Wednesday, March 17, 2021

12 Works, Today, March 16th. is artist Antoine-Jean Gros' day, his story, illustrated with footnotes #074

Circle of Antoine Jean Gros (French, 1771–1835)Title:
The death of Patroclus
Oil on Paper laid on Canvas
28.6 x 35.5 cm. (11.3 x 14 in.)
Private collection

According to the Iliad, when the tide of the Trojan War had turned against the Greeks and the Trojans were threatening their ships, Patroclus convinced Achilles to let him lead the Myrmidons into combat. Achilles consented, giving Patroclus the armor Achilles had received from his father, in order for Patroclus to impersonate Achilles. Achilles then told Patroclus to return after beating the Trojans back from their ships. Patroclus defied Achilles' order and pursued the Trojans back to the gates of Troy. Patroclus killed many Trojans and Trojan allies, including a son of Zeus, Sarpedon. While fighting, Patroclus' wits were removed by Apollo, after which Patroclus was hit with the spear of Euphorbos. Hector then killed Patroclus by stabbing him in the stomach with a spear.

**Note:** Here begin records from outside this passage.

/-- Set or clear B on the eight slots of an `alr`, and write its results (R240). -/
def State.alrSlots (s : State) (f : Firing) (slot : Nat) (b : Bool) (l : List Word) : State :=
  (List.range 8).foldl (fun st i => st.modSlotOf f (slot + i) fun x =>
    { x with b := b, val := match l[i]? with | some w => w | none => x.val }) s

/-- The request faults and keeps its place in the chain; a request outside wave order leaves nothing behind, and an
engine takes the fault of its access up itself. A faulted `alr` is no more outstanding: B clears on its slots (R34). -/
def State.faultReq (s : State) (id : Nat) (kind detail : Nat) : State :=
  let s0 := if (s.reqs.look id).op = 0x97 then
      s.alrSlots (s.reqs.look id).f (s.view (s.reqs.look id).f.key).slot false [] else s
  let s1 := s0.raiseReq id kind detail false
  if (s.reqs.look id).eng then
    { s with reqs := s.reqs.upd id fun r => { r with stage := .done, err := some (kind, detail) } }
  else if (s.reqs.look id).wave then { s1 with reqs := s1.reqs.upd id fun r => { r with stage := .faulted, err := none } }
  else { s1 with reqs := s1.reqs.del id }

/-! ### Completion and what it lets go (R233, R234) -/

/-- The wave context of a request: its frame's, or its own once the frame has been released. -/
def ctxKey (r : MReq) : Nat := r.alone.getD (r.rid * 4096 + r.f.t0.fx.toNat)

/-- The request leaves its chain. -/
def State.retire (s : State) (id : Nat) : State :=
  let r := s.reqs.look id
  let s1 := { s with reqs := s.reqs.del id }
  let chain := (s.wctx.look (ctxKey r)).chain.filter (· != id)
  if r.wave && (s.wctx.look (ctxKey r)).isOpen then
    { s1 with wctx := if r.alone.isSome && chain.isEmpty then s1.wctx.del (ctxKey r)
                      else s1.wctx.upd (ctxKey r) fun c => { c with chain := chain } }
  else s1

/-- Send the result of a request: KIND 00, with the given XD (R230). -/
def State.reqResult (s : State) (r : MReq) (x : Word) (xd : Bool) : State :=
  let v := s.view r.f.key
  s.sendAnswer r.die r.f v (r.w2 0) (outs1 v { r.f.base 0 x with xd := xd })
/-- The request is complete with its value: it leaves its chain and sends its result, or waits for its engine. -/
def State.complete (s : State) (id : Nat) (x : Word) (xd : Bool) : State :=
  let r := s.reqs.look id
  if r.eng then { s with reqs := s.reqs.upd id fun r => { r with stage := .done, val := x } }
  else (s.retire id).reqResult r x xd

/-- The address of a request, translated already or as it would be. -/
def State.paOf (s : State) (r : MReq) : Option Nat :=
  match r.pa with
  | some p => some p
  | none =>
    if isWindow r.ea then some (2 ^ 48 + fld r.ea 0 36)
    else
      match s.walkAll r.rid r.ea with
      | .ok e => some (e.pa + r.ea % 2 ^ e.bits)
      | .error _ => none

More on The death of Patroclus

Antoine-Jean Gros (16 March 1771 – 25 June 1835), titled as Baron Gros in 1824,was a French painter. His work was in the genres of history and neoclassical painting.

Born in Paris, Gros began to learn to draw at the age of six from his father, Jean-Antoine Gros, who was a miniature painter, and showed himself as a gifted artist. His mother, Pierrette-Madeleine-Cécile Durand, was also a painter. Towards the close of 1785, Gros, by his own choice, entered the studio of Jacques-Louis David, which he frequented assiduously, continuing at the same time to follow the classes of the Collège Mazarin.

Antoine-Jean Gros  (1771–1835)
Bonaparte at the Pont d'Arcole, c. 1796
Oil on canvas
Height: 130 cm (51.1 in); Width: 94 cm (37 in)
Palace of Versailles

On 15 November 1796, Gros was present with the army near Arcola when Bonaparte planted the French tricolor on the bridge. Gros seized on this incident, and showed by his treatment of it (Bonaparte at the pont d'Arcole) that he had found his vocation. Bonaparte at once gave him the post of inspecteur aux revues, which enabled him to follow the army, and in 1797 nominated him to the commission charged with selecting the spoils which should enrich the Louvre.

Gros began an independent artistic career during the French Revolution. Forced to leave France, he moved to Genoa and witnessed the nearby Battle of Arcole (1796) (See above). Inspired by an event during the battle, he produced a portrait of the French commander, Napoleon Bonaparte, then a newly promoted general. The portrait brought Gros to public attention and gained the patronage of Napoleon.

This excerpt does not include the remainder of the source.